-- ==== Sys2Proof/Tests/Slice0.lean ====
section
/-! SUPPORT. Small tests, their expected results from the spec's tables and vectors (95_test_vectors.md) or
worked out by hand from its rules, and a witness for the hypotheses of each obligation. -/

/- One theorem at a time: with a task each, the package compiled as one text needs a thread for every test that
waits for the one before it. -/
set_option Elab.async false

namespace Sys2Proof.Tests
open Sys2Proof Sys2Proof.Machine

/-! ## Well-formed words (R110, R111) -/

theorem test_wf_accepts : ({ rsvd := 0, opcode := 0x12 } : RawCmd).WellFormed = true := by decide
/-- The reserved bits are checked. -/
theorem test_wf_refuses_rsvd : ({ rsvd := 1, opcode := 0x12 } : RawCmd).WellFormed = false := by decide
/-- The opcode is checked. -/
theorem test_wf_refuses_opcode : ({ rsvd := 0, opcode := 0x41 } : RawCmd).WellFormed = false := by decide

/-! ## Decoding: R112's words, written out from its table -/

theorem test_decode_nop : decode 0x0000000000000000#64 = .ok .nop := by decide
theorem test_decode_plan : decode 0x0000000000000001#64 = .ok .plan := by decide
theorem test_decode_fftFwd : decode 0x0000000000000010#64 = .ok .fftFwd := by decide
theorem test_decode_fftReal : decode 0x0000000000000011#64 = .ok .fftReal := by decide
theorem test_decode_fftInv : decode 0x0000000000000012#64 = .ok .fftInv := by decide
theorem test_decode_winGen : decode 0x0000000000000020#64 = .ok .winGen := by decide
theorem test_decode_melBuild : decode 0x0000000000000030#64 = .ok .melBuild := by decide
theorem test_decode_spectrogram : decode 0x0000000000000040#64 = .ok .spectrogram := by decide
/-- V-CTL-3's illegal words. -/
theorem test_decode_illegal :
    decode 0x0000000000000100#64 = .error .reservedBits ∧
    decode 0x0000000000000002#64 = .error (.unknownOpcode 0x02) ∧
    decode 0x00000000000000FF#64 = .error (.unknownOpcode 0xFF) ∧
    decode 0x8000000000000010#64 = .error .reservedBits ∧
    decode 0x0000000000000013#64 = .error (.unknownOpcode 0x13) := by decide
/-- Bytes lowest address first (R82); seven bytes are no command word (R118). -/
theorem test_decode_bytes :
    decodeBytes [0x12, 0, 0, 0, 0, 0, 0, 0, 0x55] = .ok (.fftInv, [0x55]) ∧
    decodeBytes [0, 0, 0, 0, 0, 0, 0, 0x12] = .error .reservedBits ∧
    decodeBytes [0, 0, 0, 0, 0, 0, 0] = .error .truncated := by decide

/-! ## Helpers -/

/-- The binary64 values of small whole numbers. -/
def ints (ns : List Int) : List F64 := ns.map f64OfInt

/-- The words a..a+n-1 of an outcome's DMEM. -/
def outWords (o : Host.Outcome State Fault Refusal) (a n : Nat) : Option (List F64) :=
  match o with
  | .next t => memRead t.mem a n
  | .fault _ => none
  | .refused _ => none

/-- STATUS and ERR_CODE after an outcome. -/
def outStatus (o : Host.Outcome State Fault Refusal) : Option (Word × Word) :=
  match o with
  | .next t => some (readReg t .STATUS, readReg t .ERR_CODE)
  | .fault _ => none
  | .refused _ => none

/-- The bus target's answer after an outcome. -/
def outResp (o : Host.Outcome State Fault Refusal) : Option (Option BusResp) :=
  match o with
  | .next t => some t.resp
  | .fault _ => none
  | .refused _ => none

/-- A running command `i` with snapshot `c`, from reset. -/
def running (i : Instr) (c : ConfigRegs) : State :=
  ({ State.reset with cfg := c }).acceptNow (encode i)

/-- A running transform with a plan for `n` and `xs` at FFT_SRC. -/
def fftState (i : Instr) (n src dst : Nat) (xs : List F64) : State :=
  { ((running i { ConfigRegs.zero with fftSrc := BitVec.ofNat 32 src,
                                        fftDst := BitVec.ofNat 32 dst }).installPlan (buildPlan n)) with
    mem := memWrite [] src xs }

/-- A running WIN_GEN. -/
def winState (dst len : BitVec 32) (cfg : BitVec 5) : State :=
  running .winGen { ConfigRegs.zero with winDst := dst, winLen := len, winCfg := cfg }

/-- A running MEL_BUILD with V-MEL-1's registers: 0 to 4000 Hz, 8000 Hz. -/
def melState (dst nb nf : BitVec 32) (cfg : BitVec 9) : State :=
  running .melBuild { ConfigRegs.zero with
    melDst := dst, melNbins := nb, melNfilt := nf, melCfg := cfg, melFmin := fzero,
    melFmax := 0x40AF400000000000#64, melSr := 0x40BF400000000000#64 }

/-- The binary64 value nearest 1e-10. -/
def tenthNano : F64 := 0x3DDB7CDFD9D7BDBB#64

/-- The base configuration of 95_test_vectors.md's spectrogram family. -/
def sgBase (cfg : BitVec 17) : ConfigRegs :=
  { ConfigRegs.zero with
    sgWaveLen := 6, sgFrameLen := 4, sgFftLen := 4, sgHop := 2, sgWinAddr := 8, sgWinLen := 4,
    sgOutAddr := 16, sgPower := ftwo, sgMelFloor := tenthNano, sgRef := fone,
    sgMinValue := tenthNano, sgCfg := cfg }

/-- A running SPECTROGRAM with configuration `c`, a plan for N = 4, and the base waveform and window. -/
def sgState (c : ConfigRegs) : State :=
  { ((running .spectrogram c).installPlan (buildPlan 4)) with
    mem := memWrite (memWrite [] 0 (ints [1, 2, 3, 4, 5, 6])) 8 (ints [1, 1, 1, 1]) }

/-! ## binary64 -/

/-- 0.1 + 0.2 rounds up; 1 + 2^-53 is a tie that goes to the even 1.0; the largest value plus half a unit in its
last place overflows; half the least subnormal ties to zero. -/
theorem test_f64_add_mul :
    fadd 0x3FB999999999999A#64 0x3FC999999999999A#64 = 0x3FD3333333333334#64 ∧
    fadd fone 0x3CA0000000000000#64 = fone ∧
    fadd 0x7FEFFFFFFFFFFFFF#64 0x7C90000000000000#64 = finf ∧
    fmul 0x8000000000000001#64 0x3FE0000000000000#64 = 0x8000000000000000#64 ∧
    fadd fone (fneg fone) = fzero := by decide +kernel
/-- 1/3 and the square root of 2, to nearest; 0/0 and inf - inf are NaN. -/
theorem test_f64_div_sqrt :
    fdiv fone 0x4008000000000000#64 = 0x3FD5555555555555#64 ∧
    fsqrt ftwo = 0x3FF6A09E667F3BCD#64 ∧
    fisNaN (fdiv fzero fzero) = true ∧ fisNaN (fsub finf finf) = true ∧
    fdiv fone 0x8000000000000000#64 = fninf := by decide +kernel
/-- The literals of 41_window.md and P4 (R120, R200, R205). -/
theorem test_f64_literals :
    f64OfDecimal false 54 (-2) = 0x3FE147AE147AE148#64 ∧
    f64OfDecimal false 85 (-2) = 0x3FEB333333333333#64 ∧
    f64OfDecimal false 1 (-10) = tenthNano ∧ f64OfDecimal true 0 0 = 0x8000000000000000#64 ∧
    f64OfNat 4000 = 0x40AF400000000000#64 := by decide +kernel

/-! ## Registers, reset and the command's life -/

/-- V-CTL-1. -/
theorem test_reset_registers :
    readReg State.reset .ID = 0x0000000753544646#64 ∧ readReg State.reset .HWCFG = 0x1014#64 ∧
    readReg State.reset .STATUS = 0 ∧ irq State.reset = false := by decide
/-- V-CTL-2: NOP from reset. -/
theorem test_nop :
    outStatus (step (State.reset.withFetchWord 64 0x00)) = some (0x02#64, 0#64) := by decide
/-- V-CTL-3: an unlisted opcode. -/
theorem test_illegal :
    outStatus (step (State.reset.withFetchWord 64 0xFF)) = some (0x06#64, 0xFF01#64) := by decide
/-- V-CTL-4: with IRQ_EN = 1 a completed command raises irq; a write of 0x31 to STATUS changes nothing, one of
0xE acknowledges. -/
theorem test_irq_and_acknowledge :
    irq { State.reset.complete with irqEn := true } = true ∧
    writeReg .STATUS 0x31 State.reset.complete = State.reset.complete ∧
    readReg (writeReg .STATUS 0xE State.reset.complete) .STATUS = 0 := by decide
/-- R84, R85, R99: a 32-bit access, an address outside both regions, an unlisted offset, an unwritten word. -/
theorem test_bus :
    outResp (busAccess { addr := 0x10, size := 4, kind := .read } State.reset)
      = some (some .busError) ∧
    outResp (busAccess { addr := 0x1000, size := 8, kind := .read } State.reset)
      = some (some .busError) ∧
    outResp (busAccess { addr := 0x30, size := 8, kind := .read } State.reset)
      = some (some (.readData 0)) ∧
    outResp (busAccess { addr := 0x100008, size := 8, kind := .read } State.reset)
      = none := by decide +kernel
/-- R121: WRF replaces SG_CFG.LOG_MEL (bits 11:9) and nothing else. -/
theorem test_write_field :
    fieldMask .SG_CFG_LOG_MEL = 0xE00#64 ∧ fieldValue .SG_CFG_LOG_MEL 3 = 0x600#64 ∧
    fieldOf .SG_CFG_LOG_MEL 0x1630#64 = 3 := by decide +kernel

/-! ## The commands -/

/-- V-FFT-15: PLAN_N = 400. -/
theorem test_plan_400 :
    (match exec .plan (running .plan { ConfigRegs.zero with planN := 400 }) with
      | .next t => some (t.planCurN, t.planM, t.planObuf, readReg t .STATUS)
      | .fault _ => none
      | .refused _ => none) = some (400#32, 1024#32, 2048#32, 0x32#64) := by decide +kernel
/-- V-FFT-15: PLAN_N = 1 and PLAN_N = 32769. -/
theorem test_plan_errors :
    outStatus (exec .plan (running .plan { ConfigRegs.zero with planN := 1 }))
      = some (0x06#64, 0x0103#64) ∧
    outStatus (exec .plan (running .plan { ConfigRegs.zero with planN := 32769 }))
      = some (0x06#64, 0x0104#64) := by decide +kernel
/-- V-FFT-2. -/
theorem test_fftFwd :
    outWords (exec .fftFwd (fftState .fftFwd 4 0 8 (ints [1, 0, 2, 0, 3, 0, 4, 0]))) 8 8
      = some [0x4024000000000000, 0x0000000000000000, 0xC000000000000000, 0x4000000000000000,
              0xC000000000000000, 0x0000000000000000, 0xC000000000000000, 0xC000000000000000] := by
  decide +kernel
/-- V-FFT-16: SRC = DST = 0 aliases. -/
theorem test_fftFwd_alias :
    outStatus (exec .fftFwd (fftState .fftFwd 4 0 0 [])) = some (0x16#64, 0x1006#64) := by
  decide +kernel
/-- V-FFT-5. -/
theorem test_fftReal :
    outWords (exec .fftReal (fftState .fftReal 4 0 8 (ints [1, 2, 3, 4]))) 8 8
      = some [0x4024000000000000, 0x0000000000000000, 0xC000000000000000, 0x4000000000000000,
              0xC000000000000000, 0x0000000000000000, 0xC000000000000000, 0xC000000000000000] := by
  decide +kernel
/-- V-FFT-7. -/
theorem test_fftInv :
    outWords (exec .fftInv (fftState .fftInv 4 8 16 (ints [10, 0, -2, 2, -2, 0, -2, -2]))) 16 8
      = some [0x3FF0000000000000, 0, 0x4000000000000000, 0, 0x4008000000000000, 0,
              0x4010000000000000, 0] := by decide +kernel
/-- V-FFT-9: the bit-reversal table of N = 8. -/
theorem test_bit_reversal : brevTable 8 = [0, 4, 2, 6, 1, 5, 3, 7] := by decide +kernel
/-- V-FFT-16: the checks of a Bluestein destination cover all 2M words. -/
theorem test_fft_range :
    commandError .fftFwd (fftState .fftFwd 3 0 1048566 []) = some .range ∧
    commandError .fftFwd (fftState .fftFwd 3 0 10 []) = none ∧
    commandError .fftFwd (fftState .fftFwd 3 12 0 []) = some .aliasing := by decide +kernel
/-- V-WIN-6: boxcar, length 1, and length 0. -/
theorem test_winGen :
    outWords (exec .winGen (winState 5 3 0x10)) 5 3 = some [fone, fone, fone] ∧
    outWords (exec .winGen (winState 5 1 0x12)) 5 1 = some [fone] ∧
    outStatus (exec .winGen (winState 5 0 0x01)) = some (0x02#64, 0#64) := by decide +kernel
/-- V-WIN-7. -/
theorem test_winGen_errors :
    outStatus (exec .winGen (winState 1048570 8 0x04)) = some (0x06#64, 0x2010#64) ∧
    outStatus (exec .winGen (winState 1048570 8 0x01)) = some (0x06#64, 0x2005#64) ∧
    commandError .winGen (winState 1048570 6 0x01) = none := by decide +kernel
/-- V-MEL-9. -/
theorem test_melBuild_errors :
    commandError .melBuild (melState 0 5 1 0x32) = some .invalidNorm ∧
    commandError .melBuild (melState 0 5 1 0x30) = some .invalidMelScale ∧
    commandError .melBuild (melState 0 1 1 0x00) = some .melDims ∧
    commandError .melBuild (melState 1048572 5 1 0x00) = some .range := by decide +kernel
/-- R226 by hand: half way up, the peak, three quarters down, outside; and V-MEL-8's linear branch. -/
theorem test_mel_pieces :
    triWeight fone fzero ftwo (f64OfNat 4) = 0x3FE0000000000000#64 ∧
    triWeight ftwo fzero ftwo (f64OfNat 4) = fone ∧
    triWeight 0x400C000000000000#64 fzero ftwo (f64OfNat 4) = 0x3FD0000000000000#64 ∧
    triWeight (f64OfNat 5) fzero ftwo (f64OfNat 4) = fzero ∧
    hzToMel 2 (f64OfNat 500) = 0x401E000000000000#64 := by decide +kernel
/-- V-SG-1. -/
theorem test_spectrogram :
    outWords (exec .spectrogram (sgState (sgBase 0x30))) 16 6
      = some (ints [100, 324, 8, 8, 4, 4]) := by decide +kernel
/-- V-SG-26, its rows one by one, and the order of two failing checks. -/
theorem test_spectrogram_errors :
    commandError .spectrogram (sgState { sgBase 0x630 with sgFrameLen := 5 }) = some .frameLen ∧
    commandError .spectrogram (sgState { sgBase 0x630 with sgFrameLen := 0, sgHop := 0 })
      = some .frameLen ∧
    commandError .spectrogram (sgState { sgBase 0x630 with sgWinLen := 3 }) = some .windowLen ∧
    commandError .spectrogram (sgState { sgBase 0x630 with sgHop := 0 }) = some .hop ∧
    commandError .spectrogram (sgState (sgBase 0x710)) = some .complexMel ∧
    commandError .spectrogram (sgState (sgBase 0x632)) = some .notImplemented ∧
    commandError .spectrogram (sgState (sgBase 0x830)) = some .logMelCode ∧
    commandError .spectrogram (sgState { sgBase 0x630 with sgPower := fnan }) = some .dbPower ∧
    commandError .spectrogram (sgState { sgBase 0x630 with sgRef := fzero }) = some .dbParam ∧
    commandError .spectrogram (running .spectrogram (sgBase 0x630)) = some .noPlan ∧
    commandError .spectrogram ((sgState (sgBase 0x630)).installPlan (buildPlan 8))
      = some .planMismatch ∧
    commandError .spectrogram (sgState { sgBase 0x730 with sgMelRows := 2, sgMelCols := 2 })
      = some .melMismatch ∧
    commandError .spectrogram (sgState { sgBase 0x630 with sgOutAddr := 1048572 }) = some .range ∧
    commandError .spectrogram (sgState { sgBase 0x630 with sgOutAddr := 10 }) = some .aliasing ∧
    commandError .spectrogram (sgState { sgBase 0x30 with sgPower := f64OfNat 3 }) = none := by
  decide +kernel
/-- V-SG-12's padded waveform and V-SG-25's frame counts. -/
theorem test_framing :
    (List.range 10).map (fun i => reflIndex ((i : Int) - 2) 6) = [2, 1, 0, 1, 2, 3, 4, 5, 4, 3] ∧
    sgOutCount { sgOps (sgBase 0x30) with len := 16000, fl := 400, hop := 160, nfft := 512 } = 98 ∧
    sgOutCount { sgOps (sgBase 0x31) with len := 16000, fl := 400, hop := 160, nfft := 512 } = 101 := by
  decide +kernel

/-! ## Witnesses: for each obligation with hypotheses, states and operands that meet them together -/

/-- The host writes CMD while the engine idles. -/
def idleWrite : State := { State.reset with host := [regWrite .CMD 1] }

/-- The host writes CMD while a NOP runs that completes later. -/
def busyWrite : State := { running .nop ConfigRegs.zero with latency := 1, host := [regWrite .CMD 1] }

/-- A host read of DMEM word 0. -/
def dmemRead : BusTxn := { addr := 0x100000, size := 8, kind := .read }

→ **What needs to be done**
All lines in the listing above with the string "Instr" should be returned.

→ **Output of the exercise**
def running (i : Instr) (c : ConfigRegs) : State :=
def fftState (i : Instr) (n src dst : Nat) (xs : List F64) : State :=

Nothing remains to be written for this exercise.